Si en algún sitio hacía falta un hospital de campaña, ese sitio era Igualada. La Generalitat ya ha montado dos: uno en un antiguo edificio de la Mutua de Igualada y otro en un polideportivo. Pero se ha tardado 15 días. El Ejército español hubiera sido la solución fácil para dar una alternativa al hospital que no se cerró.

3. Mal cálculo de las consecuencias

Al aplicar el aislamiento de Igualada no se pensó en que había unos 20.000 ciudadanos que vivían en Igualada pero trabajaban fuera de la ciudad. Estos no pueden trabajar y están perdiendo sus sueldos. Los ayuntamientos implicados han pedido a la Generalitat que les tramite una baja temporal pero la administración catalana ha derivado este objetivo en el Ministerio de Trabajo pero las bajas no llegan. El ministerio está saturado en la tramitación, literal, de miles de ERTE. La propia 'consellera' de Presidència, Meritxell Budó, ha reconocido que hay que buscar una solución para este colectivo que lleva dos semanas sin poder ir a trabajar y en muchos casos sin ingresos. La Generalitat tampoco otorga prestación alguna a este colectivo.

4. El corredor

Los empresarios de la ciudad pidieron un corredor para sacar su producción y que pudiesen entrar material y suministros. La Generalitat siempre ha querido paralizar esta actividad, que se mantiene viva por empresas con sede en la zona y que operan con trabajadores que ya se encuentran confinados en el perímetro. La Generalitat nunca ha explicado cómo funciona este corredor, pero las empresas han seguido operando, por tanto, el confinamiento "duro" no era tal, aunque de cara al Gobierno español se hace creer lo contrario.

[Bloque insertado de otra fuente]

-- ==== Sys2Proof/Tests/Slice0.lean ====
section
/-! SUPPORT. Tests of the model: expected values come from spec/95_test_vectors.md (the vector is named at each test) or from the
encodings of spec/30_encoding.md. After them, one witness for each statement that has hypotheses. -/

open Sys2Proof Sys2Proof.Machine

namespace Sys2Proof.Tests

/-! ## Helpers -/

/-- The reset state with these registers. -/
def withRegs (rs : List (RegIdx × Byte)) : State := rs.foldl (fun s r => s.setReg r.1 r.2) State.reset

/-- The state with these bytes in memory. -/
def withBytes (a : Nat) (bs : List Byte) (s : State) : State := s.setMem (s.mem.writeBytes a bs)

/-- The answer is a next state that passes the check. -/
def gives (r : Result) (p : State → Bool) : Bool :=
  match r with
  | .next t => p t
  | _ => false

/-- One step of the word placed at PC. -/
def runs (w : Nat) (s : State) (p : State → Bool) : Bool := gives (step (s.withFetchWord 16 w)) p

/-- One step of the word placed at PC raises this fault, and changes no register, stack or memory byte at 0xFFF. -/
def faults (w : Nat) (s : State) (c : FaultCause) (word : Option Word) (info : Word) : Bool :=
  runs w s fun t => t.fault == some ⟨c, s.pc, word, info⟩ && t.pc == s.pc && t.v == s.v && t.stack == s.stack &&
    t.i == s.i && t.mem.read 0xFFF == s.mem.read 0xFFF

/-! ## Well-formedness -/

/-- An UNKNOWN that carries another instruction's word is refused, in each group of R77. -/
theorem test_wf_refuses :
    [(0x00E0 : Word), 0x00EE, 0x1234, 0x5120, 0x8ABE, 0x9120, 0xD123, 0xE39E, 0xE3A1, 0xF365, 0xF00A].all
      (fun w => !(Instr.unknown w).wf) = true := by decide

theorem test_wf_accepts :
    [(0x00E1 : Word), 0x0123, 0x0000, 0x5121, 0x8AB8, 0x8ABF, 0x912F, 0xE39F, 0xF700, 0xFFFF].all
      (fun w => (Instr.unknown w).wf) = true := by decide

/-! ## Decoding: a word of every constructor, written out from R71 to R76 (vectors S1, S2, E1 to E20, and section 3's words) -/

theorem test_decode_group0 : decodeWord 0x00E0 = .cls ∧ decodeWord 0x00EE = .ret ∧ decodeWord 0x0123 = .unknown 0x0123 := by
  decide

theorem test_decode_addresses : decodeWord 0x1ABC = .jp 0xABC ∧ decodeWord 0x207B = .call 0x07B ∧
    decodeWord 0xA300 = .ldI 0x300 ∧ decodeWord 0xB123 = .jpV0 0x123 := by decide

theorem test_decode_constants : decodeWord 0x3123 = .seImm 1 0x23 ∧ decodeWord 0x4123 = .sneImm 1 0x23 ∧
    decodeWord 0x60FE = .ldImm 0 0xFE ∧ decodeWord 0x71FF = .addImm 1 0xFF ∧ decodeWord 0xC30F = .rnd 3 0x0F := by decide

theorem test_decode_registers : decodeWord 0x5120 = .seReg 1 2 ∧ decodeWord 0x9120 = .sneReg 1 2 ∧
    decodeWord 0x5121 = .unknown 0x5121 ∧ decodeWord 0x912F = .unknown 0x912F := by decide

theorem test_decode_group8 : decodeWord 0x8100 = .ldReg 1 0 ∧ decodeWord 0x8231 = .or 2 3 ∧ decodeWord 0x8232 = .and 2 3 ∧
    decodeWord 0x8233 = .xor 2 3 ∧ decodeWord 0x8124 = .addReg 1 2 ∧ decodeWord 0x8125 = .sub 1 2 ∧
    decodeWord 0x8126 = .shr 1 2 ∧ decodeWord 0x8127 = .subn 1 2 ∧ decodeWord 0x8ABE = .shl 0xA 0xB ∧
    decodeWord 0x8AB8 = .unknown 0x8AB8 := by decide

theorem test_decode_draw : decodeWord 0xD123 = .drw 1 2 3 ∧ decodeWord 0xD120 = .drw 1 2 0 := by decide

theorem test_decode_keys : decodeWord 0xE39E = .skp 3 ∧ decodeWord 0xE3A1 = .sknp 3 ∧ decodeWord 0xE39F = .unknown 0xE39F := by
  decide

theorem test_decode_groupF : decodeWord 0xF107 = .ldVxDt 1 ∧ decodeWord 0xF50A = .ldVxK 5 ∧ decodeWord 0xF515 = .ldDtVx 5 ∧
    decodeWord 0xF618 = .ldStVx 6 ∧ decodeWord 0xF71E = .addI 7 ∧ decodeWord 0xF029 = .ldF 0 ∧ decodeWord 0xF033 = .ldB 0 ∧
    decodeWord 0xF255 = .ldMemVx 2 ∧ decodeWord 0xF065 = .ldVxMem 0 ∧ decodeWord 0xF700 = .unknown 0xF700 := by decide

/-- The encoder's words, from the same tables. -/
theorem test_encode : encode (.drw 1 2 3) = 0xD123 ∧ encode (.shl 0xA 0xB) = 0x8ABE ∧ encode (.jpV0 0x123) = 0xB123 ∧
    encode (.addI 7) = 0xF71E ∧ encode (.sneImm 1 0x23) = 0x4123 ∧ encode .ret = 0x00EE := by decide

/-- The two bytes are taken in memory order, the first the high one, and one byte is too few. -/
theorem test_decode_bytes : decode [0x12, 0x34, 0x56] = .ok (.jp 0x234, [0x56]) ∧ decode [0x12] = .error .truncated ∧
    decodeTableWord 16 0x8124 = some (.addReg 1 2) := ⟨rfl, rfl, by decide⟩

/-! ## The cycle -/

/-- F1, F3: big-endian, and the last word of memory. -/
theorem test_fetch : fetchWord (withBytes 0x200 [0x12, 0x34] State.reset) = some 0x1234 ∧
    fetchWord (withBytes 0xFFE [0x12, 0x00] (State.reset.setPc 0xFFE)) = some 0x1200 := by decide

/-- F4, F6. -/
theorem test_fetch_fault :
    gives (step (State.reset.setPc 0xFFF)) (fun t => t.fault == some ⟨.fetchOutOfRange, 0xFFF, none, 0x1000⟩) = true ∧
    gives (step (State.reset.setPc 0x10FE)) (fun t => t.fault == some ⟨.fetchOutOfRange, 0x10FE, none, 0x10FE⟩) = true := by
  decide

/-- A faulted core has no further step. -/
theorem test_halted : step (State.reset.setFault (some ⟨.iOverflow, 0x200, none, 0⟩)) =
    .fault (.coreHalted ⟨.iOverflow, 0x200, none, 0⟩) := rfl

/-- The host's placement is what the next step fetches. -/
theorem test_withFetchWord : fetchWord (State.reset.withFetchWord 16 0xD123) = some 0xD123 := by decide

/-! ## Display -/

/-- G1. -/
theorem test_cls : runs 0x00E0 ((withRegs [(15, 1)]).setFb (Vector.replicate 32 0xFF#64))
    (fun t => t.fb == Vector.replicate 32 0#64 && t.reg 15 == 1 && t.pc == 0x202) = true := by decide

/-- G2, G3: the glyph 0 drawn, then drawn again. -/
theorem test_drw_twice : gives (exec (.drw 1 2 5) State.reset) (fun t =>
    t.fb.toList.take 6 == [0xF, 0x9, 0x9, 0x9, 0xF, 0] && t.reg 15 == 0 &&
    gives (exec (.drw 1 2 5) t) (fun u => u.fb == State.reset.fb && u.reg 15 == 1)) = true := by decide

/-- G4 and G11: clipping at the right edge; coordinates from the old VF. -/
theorem test_drw_edge : gives (exec (.drw 1 2 5) (withRegs [(1, 62)])) (fun t =>
      t.fb.toList.take 6 == [0b11#64 <<< 62, 1#64 <<< 62, 1#64 <<< 62, 1#64 <<< 62, 0b11#64 <<< 62, 0]) = true ∧
    gives (exec (.drw 15 15 1) (withBytes 0x300 [0x80] ((withRegs [(15, 3)]).setI 0x300))) (fun t =>
      t.fb.pixel 3 3 && t.reg 15 == 0) = true := by decide

/-- G8. -/
theorem test_drw_fault : faults 0xD123 (State.reset.setI 0xFFE) .memoryOutOfRange (some 0xD123) 0x1000 = true := by decide

/-! ## Control transfer -/

/-- J7, J8. -/
theorem test_ret : runs 0x00EE (State.reset.setStack [0x200]) (fun t => t.pc == 0x202 && t.stack == []) = true ∧
    faults 0x00EE (State.reset.setPc 0x202) .stackUnderflow (some 0x00EE) 0 = true := by decide

/-- J2. -/
theorem test_jp : runs 0x1301 State.reset (fun t => t.pc == 0x301) = true := by decide

/-- S11, and J12 under a finite depth. -/
theorem test_call : runs 0x207B (State.reset.setPc 789) (fun t => t.pc == 123 && t.stack == [789]) = true ∧
    gives (callUnder (some 2) 0x400 (State.reset.setStack [1, 2])) (fun t =>
      t.fault == some ⟨.stackOverflow, 0x200, some 0x2400, 0⟩ && t.stack == [1, 2] && t.pc == 0x200) = true := by decide

/-- J10: no wrap at 12 bits. -/
theorem test_jpV0 : runs 0xBFFF (withRegs [(0, 0xFF)]) (fun t => t.pc == 0x10FE) = true := by decide

/-! ## Skips (K1 to K8) -/

theorem test_seImm : runs 0x3123 (withRegs [(1, 0x23)]) (·.pc == 0x204) = true ∧
    runs 0x3123 (withRegs [(1, 0x22)]) (·.pc == 0x202) = true := by decide

theorem test_sneImm : runs 0x4123 (withRegs [(1, 0x23)]) (·.pc == 0x202) = true ∧
    runs 0x4123 (withRegs [(1, 0x22)]) (·.pc == 0x204) = true := by decide

theorem test_seReg : runs 0x5120 (withRegs [(1, 7), (2, 7)]) (·.pc == 0x204) = true ∧
    runs 0x5120 (withRegs [(1, 7), (2, 8)]) (·.pc == 0x202) = true := by decide

theorem test_sneReg : runs 0x9120 (withRegs [(1, 7), (2, 8)]) (·.pc == 0x204) = true ∧
    runs 0x9120 (withRegs [(1, 7), (2, 7)]) (·.pc == 0x202) = true := by decide

/-! ## ALU -/

/-- A1. -/
theorem test_ldImm : runs 0x60FE State.reset (·.reg 0 == 0xFE) = true := by decide

/-- A2. -/
theorem test_addImm : runs 0x71FF (withRegs [(1, 5), (15, 0x77)]) (fun t => t.reg 1 == 4 && t.reg 15 == 0x77) = true := by decide

/-- A4. -/
theorem test_ldReg : runs 0x8100 (withRegs [(0, 0x81)]) (·.reg 1 == 0x81) = true := by decide

/-- A5. -/
theorem test_or : runs 0x8231 (withRegs [(2, 0x0F), (3, 0xF0), (15, 0x55)]) (fun t => t.reg 2 == 0xFF && t.reg 15 == 0x55) = true := by
  decide

/-- A6. -/
theorem test_and : runs 0x8232 (withRegs [(2, 0x3C), (3, 0x0F)]) (·.reg 2 == 0x0C) = true := by decide

/-- A7. -/
theorem test_xor : runs 0x8233 (withRegs [(2, 0x3C), (3, 0x0F)]) (·.reg 2 == 0x33) = true := by decide

/-- S4, S5. -/
theorem test_addReg : runs 0x8124 (withRegs [(1, 0xFF), (2, 8)]) (fun t => t.reg 1 == 7 && t.reg 15 == 1) = true ∧
    runs 0x8124 (withRegs [(1, 2), (2, 8)]) (fun t => t.reg 1 == 10 && t.reg 15 == 0) = true := by decide

/-- S6, A12. -/
theorem test_sub : runs 0x8125 (withRegs [(1, 2), (2, 8)]) (fun t => t.reg 1 == 250 && t.reg 15 == 0) = true ∧
    runs 0x81F5 (withRegs [(1, 5), (15, 3)]) (fun t => t.reg 1 == 2 && t.reg 15 == 1) = true := by decide

/-- A13, A14. -/
theorem test_subn : runs 0x8127 (withRegs [(1, 2), (2, 8)]) (fun t => t.reg 1 == 6 && t.reg 15 == 1) = true ∧
    runs 0x8127 (withRegs [(1, 8), (2, 2)]) (fun t => t.reg 1 == 0xFA && t.reg 15 == 0) = true := by decide

/-- A15: both orders of the writes to VF. -/
theorem test_writeback_vf :
    (writeback .flagLast 15 0x05 (carryOut 0x10 0xF5) State.reset).reg 15 = 0x01 ∧
    (writeback .resultLast 15 0x05 (carryOut 0x10 0xF5) State.reset).reg 15 = 0x05 := by decide

/-- S9, A21. -/
theorem test_shr : runs 0x8116 (withRegs [(1, 0xFF)]) (fun t => t.reg 1 == 0x7F && t.reg 15 == 1) = true ∧
    runs 0x8FF6 (withRegs [(15, 2)]) (·.reg 15 == 1) = true := by decide

/-- S8, A22. -/
theorem test_shl : runs 0x811E (withRegs [(1, 0xFF)]) (fun t => t.reg 1 == 0xFE && t.reg 15 == 1) = true ∧
    runs 0x8FFE (withRegs [(15, 0x81)]) (·.reg 15 == 2) = true := by decide

/-- A23: both shift sources. -/
theorem test_shift_source :
    gives (shrUnder .x 1 2 (withRegs [(2, 3)])) (fun t => t.reg 1 == 0 && t.reg 15 == 0) = true ∧
    gives (shrUnder .y 1 2 (withRegs [(2, 3)])) (fun t => t.reg 1 == 1 && t.reg 15 == 1) = true := by decide

/-- A24: the byte stays the host's. -/
theorem test_rnd : exec (.rnd 3 0x0F) State.reset =
    .next ((State.reset.setReg 3 (Config.randomByte 0 &&& 0x0F)).setDraws 1).advance := rfl

/-! ## Keys -/

/-- I5. -/
theorem test_skp_fault : faults 0xE39E ((withRegs [(3, 0x10)]).setPc 0x202) .keyOutOfRange (some 0xE39E) 0x10 = true := by decide

theorem test_sknp_fault : faults 0xE3A1 ((withRegs [(3, 0xFF)]).setPc 0x202) .keyOutOfRange (some 0xE3A1) 0xFF = true := by decide

/-- I6, I7: waiting, and a key arriving. -/
theorem test_awaitKey :
    gives (awaitKey none 5 (withRegs [(5, 0x44)])) (fun t => t.pc == 0x200 && t.reg 5 == 0x44) = true ∧
    gives (awaitKey (some 0xA) 5 (withRegs [(5, 0x44)])) (fun t => t.pc == 0x202 && t.reg 5 == 0x0A) = true := by decide

/-! ## Index, memory, timers -/

/-- M1. -/
theorem test_ldI : runs 0xA300 State.reset (fun t => t.i == 0x300 && t.pc == 0x202) = true := by decide

/-- M3, M4. -/
theorem test_addI : runs 0xF01E ((withRegs [(0, 1)]).setI 0xFFF) (fun t => t.i == 0x1000 && t.fault == none) = true ∧
    faults 0xF01E ((withRegs [(0, 1)]).setI 0xFFFF) .iOverflow (some 0xF01E) 0 = true := by decide

/-- M5, M7. -/
theorem test_ldF : runs 0xF029 (withRegs [(0, 0x0A)]) (·.i == 50) = true ∧
    runs 0xF029 (withRegs [(0, 0xFF)]) (·.i == 1275) = true := by decide

/-- M8, M10. -/
theorem test_ldB : runs 0xF033 ((withRegs [(0, 255)]).setI 0xFFD) (fun t =>
      t.mem.readBytes 0xFFD 3 == [2, 5, 5] && t.i == 0xFFD) = true ∧
    faults 0xF033 (State.reset.setI 0xFFE) .memoryOutOfRange (some 0xF033) 0x1000 = true := by decide

/-- M11, M13. -/
theorem test_ldMemVx : runs 0xF255 ((withRegs [(0, 1), (1, 2), (2, 3)]).setI 0x300) (fun t =>
      t.mem.readBytes 0x300 4 == [1, 2, 3, 0] && t.i == 0x303) = true ∧
    faults 0xF155 ((withRegs [(0, 9)]).setI 0xFFF) .memoryOutOfRange (some 0xF155) 0x1000 = true := by decide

Con todo esto, la distancia entre los poderes locales está cada vez más lejos de la Generalitat. Aunque no lo dicen abiertamente se oponen a la clausura total de la actividad, porque la economía de Igualada ya se está resintiendo. Mientras, la Generalitat sigue obviando estas problemáticas y lo soluciona todo por la vía rápida: la culpa es de Madrid.